─── Input data ───

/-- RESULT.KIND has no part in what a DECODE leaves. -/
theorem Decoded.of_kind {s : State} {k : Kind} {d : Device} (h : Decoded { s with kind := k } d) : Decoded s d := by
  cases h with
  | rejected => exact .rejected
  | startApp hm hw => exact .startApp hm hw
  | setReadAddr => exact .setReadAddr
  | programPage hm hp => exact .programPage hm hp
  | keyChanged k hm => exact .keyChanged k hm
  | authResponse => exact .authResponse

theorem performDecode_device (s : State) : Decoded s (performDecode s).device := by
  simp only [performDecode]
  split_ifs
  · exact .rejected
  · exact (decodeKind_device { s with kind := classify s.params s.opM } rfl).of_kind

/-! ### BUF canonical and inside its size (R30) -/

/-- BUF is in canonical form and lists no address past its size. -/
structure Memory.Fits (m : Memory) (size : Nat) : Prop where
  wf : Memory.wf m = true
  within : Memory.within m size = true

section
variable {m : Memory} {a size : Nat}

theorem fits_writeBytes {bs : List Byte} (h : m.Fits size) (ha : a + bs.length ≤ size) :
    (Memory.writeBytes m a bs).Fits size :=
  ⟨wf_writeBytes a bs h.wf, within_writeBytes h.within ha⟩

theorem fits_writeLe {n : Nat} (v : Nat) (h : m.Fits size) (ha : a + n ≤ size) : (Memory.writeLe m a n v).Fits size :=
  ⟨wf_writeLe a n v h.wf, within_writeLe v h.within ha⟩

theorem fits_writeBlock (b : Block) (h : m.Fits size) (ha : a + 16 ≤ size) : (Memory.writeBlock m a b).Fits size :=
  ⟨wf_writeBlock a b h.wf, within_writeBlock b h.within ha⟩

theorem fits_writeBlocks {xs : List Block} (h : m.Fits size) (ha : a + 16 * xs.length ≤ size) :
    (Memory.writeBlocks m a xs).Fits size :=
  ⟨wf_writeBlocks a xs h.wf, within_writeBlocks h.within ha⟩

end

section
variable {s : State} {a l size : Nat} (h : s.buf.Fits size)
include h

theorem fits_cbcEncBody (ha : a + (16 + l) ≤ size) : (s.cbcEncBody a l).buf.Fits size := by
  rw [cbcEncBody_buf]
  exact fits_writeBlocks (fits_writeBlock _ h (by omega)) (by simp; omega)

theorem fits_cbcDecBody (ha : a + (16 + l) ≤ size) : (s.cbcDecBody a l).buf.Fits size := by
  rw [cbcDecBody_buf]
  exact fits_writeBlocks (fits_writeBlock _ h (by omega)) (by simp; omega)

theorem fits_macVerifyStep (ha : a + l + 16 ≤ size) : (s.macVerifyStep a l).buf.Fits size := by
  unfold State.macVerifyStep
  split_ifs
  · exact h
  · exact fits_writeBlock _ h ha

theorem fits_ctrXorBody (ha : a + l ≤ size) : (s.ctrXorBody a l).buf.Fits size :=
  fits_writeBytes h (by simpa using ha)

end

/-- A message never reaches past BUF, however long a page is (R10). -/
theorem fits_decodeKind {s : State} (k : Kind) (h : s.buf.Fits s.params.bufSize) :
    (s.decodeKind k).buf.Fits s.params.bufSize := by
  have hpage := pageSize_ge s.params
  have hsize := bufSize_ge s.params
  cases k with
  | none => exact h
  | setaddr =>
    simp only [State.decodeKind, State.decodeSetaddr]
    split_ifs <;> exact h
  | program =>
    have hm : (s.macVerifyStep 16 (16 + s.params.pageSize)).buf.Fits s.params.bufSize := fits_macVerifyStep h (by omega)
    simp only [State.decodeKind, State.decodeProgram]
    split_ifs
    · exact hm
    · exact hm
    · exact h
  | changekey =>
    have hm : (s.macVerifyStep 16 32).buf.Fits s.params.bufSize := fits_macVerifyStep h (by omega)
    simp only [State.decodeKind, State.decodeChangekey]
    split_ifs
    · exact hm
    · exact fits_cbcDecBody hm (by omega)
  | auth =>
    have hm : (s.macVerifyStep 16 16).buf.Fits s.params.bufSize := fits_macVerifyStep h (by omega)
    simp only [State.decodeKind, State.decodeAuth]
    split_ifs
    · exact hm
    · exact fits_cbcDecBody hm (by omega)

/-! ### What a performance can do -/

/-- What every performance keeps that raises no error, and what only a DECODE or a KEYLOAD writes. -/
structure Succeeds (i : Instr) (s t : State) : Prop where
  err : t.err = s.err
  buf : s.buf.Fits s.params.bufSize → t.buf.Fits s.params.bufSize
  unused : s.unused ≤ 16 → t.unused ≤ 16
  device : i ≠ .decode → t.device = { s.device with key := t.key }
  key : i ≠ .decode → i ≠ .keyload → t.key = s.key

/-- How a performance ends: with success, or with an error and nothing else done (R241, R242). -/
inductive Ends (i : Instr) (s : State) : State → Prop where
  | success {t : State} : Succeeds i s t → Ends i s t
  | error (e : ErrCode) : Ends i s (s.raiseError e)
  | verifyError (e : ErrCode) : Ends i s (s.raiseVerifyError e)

───

What the task asks: Lines from the records above that hold "rejected" are the ones to list.

Problem solution:
  | rejected => exact .rejected
  · exact .rejected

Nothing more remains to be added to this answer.